Aim of the task: Please find the lines in the entries below that contain the word "lean", and copy each one.

Data:
□ □ □ □ □ □ □
-- ==== Sys2Proof/Tests/Slice0.lean ====
section
/-! SUPPORT. Tests/Slice0.lean: the checks of WellFormed, the book's own worked values, and for every statement with
hypotheses a concrete state and operands that meet them (`witness_<statement>`, one conjunct or theorem for each
clause, at a boundary of its range where it has one). -/

namespace Sys2Proof.Tests

open Sys2Proof.Machine

-- one theorem after another: many kernel evaluations side by side ask for more threads than the check allows
set_option Elab.async false

/-! ### Small states -/

/-- The reset state in a unit mode. -/
def inMode (m : Mode) : State := { State.reset with unit := { State.reset.unit with mode := m, ftr := m.relay } }

/-- An outage that remembers a mode. -/
def inOutage (m : Mode) : State :=
  { inMode .powerOut with
    unit := { (inMode .powerOut).unit with remembered := some m }
    time := { Timebase.reset with category := .dropout } }

/-- A channel of a type in an indication with its interval timer. -/
def channel (k : ChannelType) (i : Indication) (n : Nat) : Channel :=
  { Channel.reset with kind := k, ind := i, timer := n }

/-- A state with one channel replaced. -/
def set1 (c : Chan) (r : Channel) (s : State) : State := s.setChan c r

/-- CONTROLLED with channel 1 a GREEN vehicle, channel 2 a RED vehicle and channel 3 a RED pedestrian, incompatible with
one another, and an ACTUATED step current at full green with a FIXED one behind it. -/
def control : State :=
  { set1 0 (channel .vehicle .green 0) (set1 1 (channel .vehicle .red 0) (set1 2 (channel .pedestrian .red 0)
      (inMode .controlled))) with
    seq := { Sequencer.reset with
      queue := [⟨1, .actuated, false, 1, none⟩, ⟨2, .fixed, false, 2, some 100⟩]
      current := true, phase := .fullGreen, nextSerial := 3 }
    time := { Timebase.reset with category := .normal } }

/-- A state whose half-cycle waits for its sample. -/
def awaiting (d : Drive) (s : State) : State := { s with mon := { s.mon with awaiting := some (Vector.replicate 48 d) } }

/-- A state whose sixteenth supply sample is due, with the sum of the first fifteen. -/
def sixteenth (sum : Nat) (s : State) : State :=
  { s with time := { s.time with sampleDue := true, windowCount := 15, windowSum := sum } }

/-! ### WellFormed -/

theorem test_commandKind_refused_as_unknown : (Instr.unknownKind 0x10#8 0 []).wellFormed = false := by decide
theorem test_unknownKind_too_long_refused : (Instr.unknownKind 0x77#8 0 (List.replicate 60 0)).wellFormed = false := by
  decide
theorem test_unknownKind_accepted : (Instr.unknownKind 0x77#8 0 (List.replicate 59 0)).wellFormed = true := by decide
theorem test_no_word_spells_a_command : decodeTableWord 32 0 = none := by decide

/-! ### Worked values of the book -/

/-- The cells named in R23: (1,2) 1, (1,16) 15, (2,3) 16, (8,12) 88, (15,16) 120. -/
theorem test_pair_cells : pairIndex 0 1 + 1 = 1 ∧ pairIndex 0 15 + 1 = 15 ∧ pairIndex 1 2 + 1 = 16 ∧
    pairIndex 7 11 + 1 = 88 ∧ pairIndex 14 15 + 1 = 120 := by decide

/-- R23: cells 121 to 128 hold 1, 0, 1, 1, 0, 0, 1, 0. -/
theorem test_card_code : (classRead (0b01001101#8 ++ 0#120)).coded = true ∧
    (classRead (0b10110010#8 ++ 0#120)).coded = false := by decide +kernel

/-- Table 4-2. -/
theorem test_initial_greens :
    let t := { Timing.reset with minGreen := 100, addedInitial := 20, maxInitial := 250 }
    initialGreen t 0 = 100 ∧ initialGreen t 3 = 100 ∧ initialGreen t 7 = 140 ∧ initialGreen t 13 = 250 ∧
      initialGreen t 255 = 250 ∧ initialGreen { t with maxInitial := 80 } 255 = 100 := by decide

/-- Table 1-5, rows k = 4 to 8. -/
theorem test_dim_levels :
    (List.range 8).filter (fun h => conducts h 4) = [1, 3, 5, 7] ∧
    (List.range 8).filter (fun h => conducts h 5) = [1, 3, 4, 6, 7] ∧
    (List.range 8).filter (fun h => conducts h 6) = [1, 2, 3, 5, 6, 7] ∧
    (List.range 8).filter (fun h => conducts h 7) = [1, 2, 3, 4, 5, 6, 7] ∧
    (List.range 8).filter (fun h => conducts h 8) = [0, 1, 2, 3, 4, 5, 6, 7] := by decide

/-- The worked categories of R159 at the default thresholds. -/
theorem test_supply_categories :
    let at' := fun k n => nextCategory { Timebase.reset with category := k } n
    at' .normal 165 = .sag ∧ at' .sag 172 = .sag ∧ at' .sag 176 = .normal ∧ at' .normal 99 = .dropout ∧
      at' .dropout 104 = .dropout ∧ at' .dropout 180 = .normal ∧ at' .normal 236 = .high ∧ at' .high 226 = .high := by
  decide

/-- R191: a refused QUEUE STEP carries serial 0. -/
theorem test_refused_queue_step : (match exec (.queueStep 7 2 0 0 0) State.reset with
    | .next t => t.link.sending | _ => none) = some ⟨0xA0#8, 7, [4, 0, 0, 0, 0, 0]⟩ := by decide +kernel

/-- Figure 1-3: after a termination order the staged pattern is amber and the applied one still green. -/
theorem test_staged_and_applied :
    let s := crossing (set1 0 { channel .vehicle .green 0 with staged := ⟨.unlit, .unlit, .steady⟩ } control)
    (((terminateChannel 0 s).chan 0).staged, ((terminateChannel 0 s).chan 0).applied) =
      (⟨.unlit, .steady, .unlit⟩, ⟨.unlit, .unlit, .steady⟩) := by decide +kernel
□ □ □ □ □ □ □
Written solution:
-- ==== Sys2Proof/Tests/Slice0.lean ====
/-! SUPPORT. Tests/Slice0.lean: the checks of WellFormed, the book's own worked values, and for every statement with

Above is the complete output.